This book is a tract for the times. It is written for Christians who love the Bible and acknowledge its authority for faith and life. It faces openly the fact that the Bible is ambiguous about many great moral issues, such as slavery, the place of women, and war and peace. That is to say that people on either side of the argument can quote considerable selections of scripture that seem clearly to support their side.
For Christians in the peace movement to work with a “mini-canon” of beloved peace passages, totally ignoring the war passages, and for the advocates of peace through strength to work with the war passages and ignore the peace passages gets us nowhere. Someone needs to present as plainly and honestly as possible both sides of the ambiguity and to work through them to a position that is faithful to the central thrust of scripture and to the Lord of scripture. Until we can do that, millions of Christians will be “nowhere” on one of the most critical issues of our time.
I first sensed the ambiguity of the Bible regarding war and peace as a child, listening to my father and mother quote scripture to each other in their ongoing debate about this issue. It figured heavily in my approval as a candidate for the ministry: the chairman of the committee, a veteran of World War I, was disturbed because I refused to embrace completely the warmaking side of the ambiguity. I agonized with it as I faced my own participation in World War II.

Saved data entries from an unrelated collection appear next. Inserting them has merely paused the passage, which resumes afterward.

/-- Section 5.7 (rules 122, 123, 125; 131 for the timer). SET DEGREE with a field out of range is answered BAD_FIELD without
effect. Otherwise the configured fields are written, the tries reloaded and OK answered (the answer first: the model's choice, log
entry 10); enabling a DISABLED degree makes it IDLE, timing a dark line, and with a loss-declare time of 0 then LOST, the two
events after the requests for the pair (the model's choice, log entry 27); disabling ends every timer, removes the pair and
makes it DISABLED; otherwise the state stays. -/
def Obligations.SetDegreeWritesTheConfiguration : Prop :=
  ∀ (s : State) (a : AgentId) (k : SlotNo) (ref : BitVec 16) (b : Byte) (p : DegreeParams), Heard s a k →
    p.srlg.length ≤ 255 →
    ((7 < b.toNat ∨ 2 < p.profile.toNat ∨ 4 < p.srlg.length ∨ 0 ∈ p.srlg ∨ ¬ p.srlg.Nodup ∨ 15 < p.tries.toNat ∨
        100 < p.lossDeclare.toNat ∨ 600 < p.holdDown.toNat) →
      exec (.setDegree a ref b p) s = .next (replied a k ⟨ref, 12, .badField, .empty⟩ s)) ∧
    (∀ (d : DegreeNo) (x y : Degree) (pr : Profile), b.toNat = d → s.degree d = x →
      (p.profile = 0 ∧ pr = .native ∨ p.profile = 1 ∧ pr = .linear24 ∨ p.profile = 2 ∧ pr = .perkm) →
      p.srlg.length ≤ 4 → 0 ∉ p.srlg → p.srlg.Nodup → p.tries.toNat ≤ 15 → p.lossDeclare.toNat ≤ 100 →
      p.holdDown.toNat ≤ 600 →
      y = { x with
        config := { enable := p.enable, profile := pr, cost := p.cost, capability := p.capability, srlg := p.srlg
                    tries := p.tries.toNat, lossDeclare := p.lossDeclare.toNat, holdDown := p.holdDown.toNat }
        triesRemaining := p.tries.toNat } →
      ((p.enable = true ∧ x.state ≠ .disabled ∨ p.enable = false ∧ x.state = .disabled) →
        exec (.setDegree a ref b p) s = .next ((replied a k ⟨ref, 12, .ok, .empty⟩ s).setDegree d y)) ∧
      (p.enable = true → x.state = .disabled → (x.carrier = .present ∨ x.lossTimer ≠ none ∨ p.lossDeclare ≠ 0) →
        exec (.setDegree a ref b p) s = .next (degreeMoves d .disabled
          { y with
            state := .idle
            lossTimer := if x.carrier = .absent ∧ x.lossTimer = none then some (p.lossDeclare.toNat * 100)
              else x.lossTimer } .config
          (replied a k ⟨ref, 12, .ok, .empty⟩ s))) ∧
      (p.enable = true → x.state = .disabled → x.carrier = .absent → x.lossTimer = none → p.lossDeclare = 0 →
        exec (.setDegree a ref b p) s = .next (degreeMoves d .idle
          { y with
            state := .lost, outstanding := none, probeTimer := none, intervalTimer := none, holdDownTimer := none
            pendingInstall := none, recovery := true } .carrierLoss
          (offerAll (.degreeEvent d .disabled .idle .config) (setPair d .down (replied a k ⟨ref, 12, .ok, .empty⟩ s))))) ∧
      (p.enable = false → x.state ≠ .disabled →
        exec (.setDegree a ref b p) s = .next (degreeMoves d x.state
          { y with
            state := .disabled, outstanding := none, probeTimer := none, intervalTimer := none, holdDownTimer := none
            lossTimer := none, settleTimer := none, pendingInstall := none, recovery := false, installedPair := none }
          .config (removePair d (replied a k ⟨ref, 12, .ok, .empty⟩ s)))))

/-- Sections 5.4 and 5.8 (rules 110, 114, 126; 131 for the timer). DISCOVER is answered BAD_FIELD for a degree above 7 and
NOT_READY while the local id is 0 or the degree DISABLED; otherwise OK, the tries are reloaded, any exchange, hold-down and
pending install end, and the degree enters PROBING with IDENT handed to its port, or EXHAUSTED with its pair DOWN where no
tries are configured. A dark line is timed; with a loss-declare time of 0 a degree in PROBING is LOST within the event, its
IDENT dropped, and both events follow the requests for its pair (the model's choice, log entry 27). The far-end fields and the
chain stay. -/
def Obligations.DiscoverStartsADiscovery : Prop :=
  ∀ (s : State) (a : AgentId) (k : SlotNo) (ref : BitVec 16) (b : Byte), Heard s a k →
    (7 < b.toNat → exec (.discover a ref b) s = .next (replied a k ⟨ref, 13, .badField, .empty⟩ s)) ∧
    (∀ (d : DegreeNo) (x y : Degree), b.toNat = d → s.degree d = x →
      y = { x with
        triesRemaining := x.config.tries, probeTimer := none, intervalTimer := none, holdDownTimer := none
        pendingInstall := none } →
      ((s.localId = 0 ∨ x.state = .disabled) →
        exec (.discover a ref b) s = .next (replied a k ⟨ref, 13, .notReady, .empty⟩ s)) ∧
      (s.localId ≠ 0 → x.state ≠ .disabled → x.config.tries ≠ 0 →
        (x.carrier = .present ∨ x.lossTimer ≠ none ∨ x.config.lossDeclare ≠ 0) →
        exec (.discover a ref b) s = .next (degreeMoves d x.state
          { y with
            state := .probing, outstanding := some .ident
            lossTimer := if x.carrier = .absent ∧ x.lossTimer = none then some (x.config.lossDeclare * 100)
              else x.lossTimer } .discover
          (replied a k ⟨ref, 13, .ok, .empty⟩ s))) ∧
      (s.localId ≠ 0 → x.state ≠ .disabled → x.config.tries ≠ 0 → x.carrier = .absent → x.lossTimer = none →
        x.config.lossDeclare = 0 → ∀ u, u = setPair d .down (replied a k ⟨ref, 13, .ok, .empty⟩ s) →
        exec (.discover a ref b) s = .next (degreeMoves d .probing
          { y with state := .lost, outstanding := none, recovery := true } .carrierLoss
          (if x.state = .probing then u else offerAll (.degreeEvent d x.state .probing .discover) u))) ∧
      (s.localId ≠ 0 → x.state ≠ .disabled → x.config.tries = 0 →
        exec (.discover a ref b) s = .next (degreeMoves d x.state
          { y with
            state := .exhausted, outstanding := none
            lossTimer := if x.carrier = .absent ∧ x.lossTimer = none ∧ x.config.lossDeclare ≠ 0 then
                some (x.config.lossDeclare * 100)
              else x.lossTimer } .discover
          (setPair d .down (replied a k ⟨ref, 13, .ok, .empty⟩ s)))))

/-- R144. LOAD COUNTER with a degree above 7 or an unlisted counter is answered BAD_FIELD without effect; otherwise the counter
takes the value, without notice, and OK is answered. An increase applies to the value that stands: 255 wraps to 0 and offers
COUNTER WRAP for every port. -/
def Obligations.LoadCounterPresetsTheCounter : Prop :=
  ∀ (s : State) (a : AgentId) (k : SlotNo) (ref : BitVec 16) (b c v : Byte), Heard s a k →
    ((7 < b.toNat ∨ 2 < c.toNat) →
      exec (.loadCounter a ref b c v) s = .next (replied a k ⟨ref, 15, .badField, .empty⟩ s)) ∧
    (∀ d : DegreeNo, b.toNat = d →
      (c = 0 → exec (.loadCounter a ref b c v) s = .next
        ((replied a k ⟨ref, 15, .ok, .empty⟩ s).setDegree d { s.degree d with probeTimeouts := v })) ∧
      (c = 1 → exec (.loadCounter a ref b c v) s = .next
        ((replied a k ⟨ref, 15, .ok, .empty⟩ s).setDegree d { s.degree d with erroredAnswers := v })) ∧
      (c = 2 → exec (.loadCounter a ref b c v) s = .next
        ((replied a k ⟨ref, 15, .ok, .empty⟩ s).setDegree d { s.degree d with carrierDrops := v }))) ∧
    (∀ (t : State) (d : DegreeNo) (n : CounterName),
      (counterOf (t.degree d) n ≠ 255 →
        countUp d n t = t.setDegree d (setCounter (t.degree d) n (counterOf (t.degree d) n + 1))) ∧
      (counterOf (t.degree d) n = 255 →
        countUp d n t = offerAll (.counterWrap d n) (t.setDegree d (setCounter (t.degree d) n 0))))

/-- Sections 5.4 and 5.6 (rules 111, 114, 120). An IDENT answer to the outstanding IDENT writes the far-end fields and site count
and empties the chain. Overflow, a far end that is none or the part itself, and a new far end while the old pair is in use
lead to FAULT, FAULT and MISMATCH, with the pair DOWN (a record in use under a key of the pair counts whoever owns it, the
model's choice, log entry 28); otherwise, with sites to come, batch 0 is asked for in COLLECTING, and without, the pair is
installed as `DiscoveryInstallsThePair` states. -/
def Obligations.IdentAnswerOpensTheCollection : Prop :=
  ∀ (s : State) (d : DegreeNo) (f : IdentContents) (x y z : Degree), s.loadState = .ready → s.degree d = x →
    x.state = .probing → x.outstanding = some .ident → f.siteCount.toNat ≤ 15 →
    y = { x with
      outstanding := none, probeTimer := none, farNode := f.node, farIface := f.iface, farCapability := f.capability
      farOccupied := f.occupied, siteCount := f.siteCount.toNat, chain := [] } →
    z = { y with intervalTimer := none, holdDownTimer := none, pendingInstall := none } →
    (f.overflow = true → exec (.identAnswer d f) s = .next
      (degreeMoves d .probing { z with state := .fault } .chainOverflow (setPair d .down s))) ∧
    (f.overflow = false → (f.node = 0 ∨ f.node = s.localId) → exec (.identAnswer d f) s = .next
      (degreeMoves d .probing { z with state := .fault } .farEnd (setPair d .down s))) ∧
    (f.overflow = false → f.node ≠ 0 → f.node ≠ s.localId →
      (∀ p, x.installedPair = some p → (p.outgoing.toNode ≠ f.node ∨ p.ret.iface ≠ f.iface) →
        PairBusy s p → exec (.identAnswer d f) s = .next
          (degreeMoves d .probing { z with state := .mismatch } .farEndChanged (setPair d .down s))) ∧
      ((∀ p, x.installedPair = some p → (p.outgoing.toNode = f.node ∧ p.ret.iface = f.iface) ∨ ¬ PairBusy s p) →
        f.siteCount ≠ 0 → exec (.identAnswer d f) s = .next
          (degreeMoves d .probing { y with state := .collecting, outstanding := some (.chain 0) } .collect s)))

/-- Section 5.4 (rules 112 to 114). A CHAIN answer to the outstanding batch appends its sites in order; with more to come the next
batch is asked for, but after batch 2 the degree is in FAULT; a complete chain of another length than announced is a FAULT
too, with the pair DOWN. -/
def Obligations.ChainAnswerAppendsItsSites : Prop :=
  ∀ (s : State) (d : DegreeNo) (batch : Byte) (sites : List SiteRecord) (more : Bool) (x y : Degree),
    s.loadState = .ready → s.degree d = x → x.state = .collecting → x.outstanding = some (.chain batch.toNat) →
    1 ≤ sites.length → sites.length ≤ 5 →
    y = { x with chain := x.chain ++ sites, outstanding := none, probeTimer := none } →
    (more = true → batch.toNat < 2 → exec (.chainAnswer d batch sites more) s = .next
      (s.setDegree d { y with outstanding := some (.chain (batch.toNat + 1)) })) ∧
    ((more = true ∧ 2 ≤ batch.toNat ∨ more = false ∧ x.chain.length + sites.length ≠ x.siteCount) →
      exec (.chainAnswer d batch sites more) s = .next (degreeMoves d .collecting
        { y with state := .fault, intervalTimer := none, holdDownTimer := none, pendingInstall := none } .chainCount
        (setPair d .down s)))
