-- ==== Sys2Proof/Tests/Slice0.lean ====
section
/-! SUPPORT. Tests: the smoke tests of WellFormed, the manual's worked cases, small steps of the commands, and for each statement
with hypotheses a state and operands that meet them. -/

namespace Sys2Proof.Tests

open Sys2Proof Sys2Proof.Machine

/-! ## Small states -/

/-- An ACTIVE port with all its credits, no command waiting and every slot free. -/
def agentPort : Port :=
  { Port.powerOn with state := .active, linkUp := true, grid := some .g50, credits := 8, responseCredit := .unlimited }

/-- READY, every agent ACTIVE, nothing else. -/
def ready : State := { State.reset with loadState := .ready, portEnable := 15, ports := Vector.replicate 4 agentPort }

/-- `ready` with every port as `x`. -/
def onPort (x : Port) : State := { ready with ports := Vector.replicate 4 x }

/-- `ready` with local node 1 and every degree as `x`. -/
def onDegree (x : Degree) : State :=
  { ready with localId := 1, nodes := [⟨1, 0, .localNode, 0⟩], degrees := Vector.replicate 8 x }

def key12 : LinkKey := ⟨1, 2, 0⟩
def key21 : LinkKey := ⟨2, 1, 5⟩

/-- An UP link of agent 1 with every slot FREE. -/
def link12 : LinkRecord :=
  { key := key12, index := 0, owner := .agent 1, state := .up, cost := 3, delay := 7, noise := 0, srlg := []
    capability := BitVec.allOnes 96, channels := Vector.replicate 96 .free, lifetime := some 2, grace := none
    removalDeferred := false, illegalNoise := false, discoveredPair := false }

/-- Slot 0 LIT by circuit 0. -/
def usedMap : ChannelMap := (Vector.replicate 96 SlotState.free).set 0 (.lit 0)

/-- Local node 1, node 2, and one link between them. -/
def withLink (r : LinkRecord) : State :=
  { ready with localId := 1, nodes := [⟨1, 0, .localNode, 1⟩, ⟨2, 1, .remote, 1⟩], links := [r] }

/-- The pair of a degree towards node 2. -/
def pair12 : InstalledPair := ⟨key12, key21⟩

def found (key : LinkKey) (i : Nat) (st : LinkState) : LinkRecord :=
  { link12 with key := key, index := i, owner := .discovery, state := st, lifetime := none, discoveredPair := true }

/-- Both links of `pair12`, DISCOVERY's, and every degree as `x`. -/
def withPair (st : LinkState) (x : Degree) : State :=
  { onDegree x with
    nodes := [⟨1, 0, .localNode, 2⟩, ⟨2, 1, .remote, 2⟩], links := [found key12 0 st, found key21 1 st] }

def heldCircuit : Circuit :=
  { state := .held, owner := 1, tag := 5, firstSlot := 0, width := 1, path := [⟨0, key12⟩], partner := none
    role := .working, hold := some 1, affected := false }

/-- One entry at index 0, with sequence 1. -/
def withCircuit (e : Circuit) : State :=
  { withLink { link12 with channels := usedMap } with
    circuits := (Vector.replicate 64 none).set 0 (some e), sequences := (Vector.replicate 64 0).set 0 1 }

def request (ref tag : BitVec 16) (slot : SlotNo) : Request :=
  { ref := ref, slot := slot, tag := tag, source := 1, destination := 2, cls := 0, threshold := maxIf, width := 1
    channel := some 0, direction := .lowFirst, policy := .firstFit, maxHops := 16, delayBound := 0
    allowDegraded := false, exclusions := [], diversity := .none, hold := .none, holdTime := 10, arithmetic := .tolerant
    overflow := false, illegalSkipped := false, retries := 0, captured := none }

/-- Agent 1's search on channel 0 with this frontier. -/
def running (frontier settled : List Label) : Running :=
  { port := 1, req := { request 8 3 0 with captured := some 0 }, stage := .working, candidate := 0, remaining := []
    frontier := frontier, settled := settled, protecting := none, workRemaining := [], ranking := [], firstWorking := none }

/-- The state that `exec` gives. -/
def after (i : Instr) (s : State) : State :=
  match exec i s with
  | .next t => t
  | .fault _ => s
  | .refused _ => s

/-! ## WellFormed: each check refuses an ill-formed term -/

theorem test_wf_advertise : (Instr.advertiseLink 0 0 ⟨key12, 1, 0, 0, 0, List.replicate 256 1, 0, 0, 0⟩).wellFormed = false := by decide +kernel
theorem test_wf_exclusion_kind : (ExclusionEntry.unknown 2).wellFormed = false := by decide
theorem test_wf_exclusion_in_request :
    (Instr.pathRequest 0 0 ⟨0, 1, 2, 0, 0, 0, 0, 0, 0, 0, false, 0, 0, 0, 0, [.unknown 3]⟩).wellFormed = false := by decide
theorem test_wf_any_with_channel :
    (Instr.pathRequest 0 0 ⟨0, 1, 2, 0, 0, 5, 0, 0, 0, 0, false, 0, 0, 0, 0, []⟩).wellFormed = false := by decide
theorem test_wf_exclusion_count :
    (Instr.pathRequest 0 0 ⟨0, 1, 2, 0, 1, 5, 0, 0, 0, 0, false, 0, 0, 0, 0, List.replicate 256 (.srlg 1)⟩).wellFormed =
      false := by decide +kernel
theorem test_wf_degree :
    (Instr.setDegree 0 0 0 ⟨true, 0, 0, 0, List.replicate 256 1, 0, 0, 0⟩).wellFormed = false := by decide +kernel
theorem test_wf_filter : (Instr.setFilter 0 0 (List.replicate 256 ⟨0, 0⟩) 0).wellFormed = false := by decide +kernel
theorem test_wf_command : (Instr.command 0 (List.replicate 3201 0)).wellFormed = false := by decide +kernel
theorem test_wf_ident : (Instr.identAnswer 0 ⟨2, 0, 0, 0, 16, false⟩).wellFormed = false := by decide
theorem test_wf_chain_empty : (Instr.chainAnswer 0 0 [] false).wellFormed = false := by decide
theorem test_wf_chain_long : (Instr.chainAnswer 0 0 (List.replicate 6 ⟨1, 1, 1, 0, false⟩) false).wellFormed = false := by
  decide
theorem test_wf_image : (Instr.configurationApplied (List.replicate 245 0)).wellFormed = false := by decide +kernel
theorem test_no_word_decodes (n w : Nat) : decodeTableWord n w = none := rfl

/-! ## Worked cases of the manual -/

/-- A figure of section 2.6 in 48ths: `fig m (e + 48)`. -/
def fig (m c : Nat) : IfField := figPack m c
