-- ==== Sys2Proof/Machine/Ops.lean ====
section
/-! DEFINITION. The named operations every meaning is built from: sequencing, events, free draws, raising a kind, and the host's reset. -/

namespace Sys2Proof.Machine

/-- Go on with `f` where `o` answers a next state; stop where it stops (R63: an operation completes before the next begins). -/
def andThen (o : Answer) (f : State → Answer) : Answer :=
  match o with
  | .next s => f s
  | .fault r => .fault r
  | .refused r => .refused r

/-- Put an event on its interface: it comes after all earlier ones (R14 `emit`, R63). -/
def emit (e : Event) (s : State) : State := { s with events := s.events ++ [e] }

/-- Return a result to the sequencer (R185, R211, R212). -/
def setResult (r : Result) (s : State) : State := { s with result := r }

/-- `state <- S` (R31). -/
def setSession (x : Session) (s : State) : State := { s with session := x }

/-- `port_open <- v` (R32). -/
def setPort (v : Bool) (s : State) : State := { s with portOpen := v }

/-- Raising a kind, the block's one "exception entry": the step ends with the kind as its result; nothing is saved, no mode changes and control
goes nowhere special (R14, R230, R243). `DEC.PARSE` then writes `kind` (R29, R148), see `recordKind`. There is no return operation (R244). -/
def raiseKind (k : Kind) (s : State) : State := setResult (.raised k) s

/-- The last line of `DEC.PARSE`: `kind <- the kind raised` (R148); `serial` and `bus_addr` hold a value only while it is `DeviceFound`
(R30, D11). -/
def recordKind (k : Kind) (s : State) : State :=
  if k = .deviceFound then { s with kind := k }
  else { s with kind := k, serial := none, busAddr := none }

/-- `draw r in {Opened, OpenError}` (R211): the next fixed answer, else a free value. -/
def drawOpen (s : State) : OpenResult × State :=
  match s.answers.opens with
  | r :: rest => (r, { s with answers := { s.answers with opens := rest } })
  | [] => (if Config.openSucceeds s.freeCount then .opened else .openError, { s with freeCount := s.freeCount + 1 })

/-- `draw w in {Written, WriteError}` (R212): the next fixed answer, else a free value. -/
def drawWrite (s : State) : WriteResult × State :=
  match s.answers.writes with
  | w :: rest => (w, { s with answers := { s.answers with writes := rest } })
  | [] => (if Config.writeSucceeds s.freeCount then .written else .writeError, { s with freeCount := s.freeCount + 1 })

/-- `draw raw` (R214): the next fixed answer, else a free value. -/
def drawReceive (s : State) : List Byte × State :=
  match s.answers.receives with
  | raw :: rest => (raw, { s with answers := { s.answers with receives := rest } })
  | [] => (Config.received s.freeCount, { s with freeCount := s.freeCount + 1 })

/-- `BAUD[rate_idx]` (R28). At index 8, which selects no entry (R31) and for which the spec states no value, it is a free value among the
eight rates (R211; log entry 17). -/
def drawBaud (s : State) : Nat × State :=
  match baudOf s.rateIdx with
  | some baud => (baud, s)
  | none => (baudAt (Config.rateOffTable s.freeCount), { s with freeCount := s.freeCount + 1 })

/-- What a transport diagnostic carries: the rate of the failed session (R225, D15). -/
def ratePayload (s : State) : DiagPayload × State := ((.rate (drawBaud s).1), (drawBaud s).2)

/-- What `DIAG.EMIT(k)` carries: `rx_raw` undenoised for a decoder kind, the failed session's rate for a transport kind (R225, D15). -/
def diagPayload (k : DiagKind) (s : State) : DiagPayload × State :=
  match k with
  | .malformedFrame => (.bytes s.rxRaw, s)
  | .checksumMismatch => (.bytes s.rxRaw, s)
  | .unrecognizedFrame => (.bytes s.rxRaw, s)
  | .malformedDeviceRecord => (.bytes s.rxRaw, s)
  | .transportOpenError => ratePayload s
  | .transportWriteError => ratePayload s

/-- The bytes arrive: at most `RX_MAX` of them become `rx_raw` (R24, R214). -/
def deliver (raw : List Byte) (s : State) : State :=
  let got := takeAtMost raw s.params.rxMax
  emit (.rx got) { s with rxRaw := got }

/-- The reporter takes a device: header once, then a row under the next sequence number (R223). -/
def Reporter.accept (serial : Word32) (busAddr : Byte) (r : Reporter) : Reporter :=
  { seqCount := r.seqCount + 1
    headerPrinted := true
    output := r.output ++ (if r.headerPrinted then [] else [.header]) ++ [.row (r.seqCount + 1) serial busAddr] }

/-- The host asserts and releases reset (R260, R261): control state, data registers and the run-scoped reporter as `State.reset` has them; the
parameters stay the host's (R39), the environment's answers and the count of free values are no state of the core. While a transport is open
the host action has no step (R262, D26, U8). -/
def hostReset (s : State) : Answer :=
  if s.portOpen then .refused .resetWhilePortOpen
  else .next { State.reset with params := s.params, answers := s.answers, freeCount := s.freeCount }

end Sys2Proof.Machine
end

As the reality of the nuclear threat has come home to me and I have been caught up in the peace movement, the biblical ambiguity has continued to haunt me. I have been driven to grapple with this problem in lectures at Presbyterian School of Christian Education, Louisville Presbyterian Theological Seminary, Davidson College, and elsewhere. Finally I have been driven to put my struggle into this book. My purpose here is to meet the biblical ambiguity head on and to see if in spite of it, and indeed because of it, there is a scriptural basis for working for the abolition of war, for joining in the chorus of “Ain’t Gonna Study War No More.”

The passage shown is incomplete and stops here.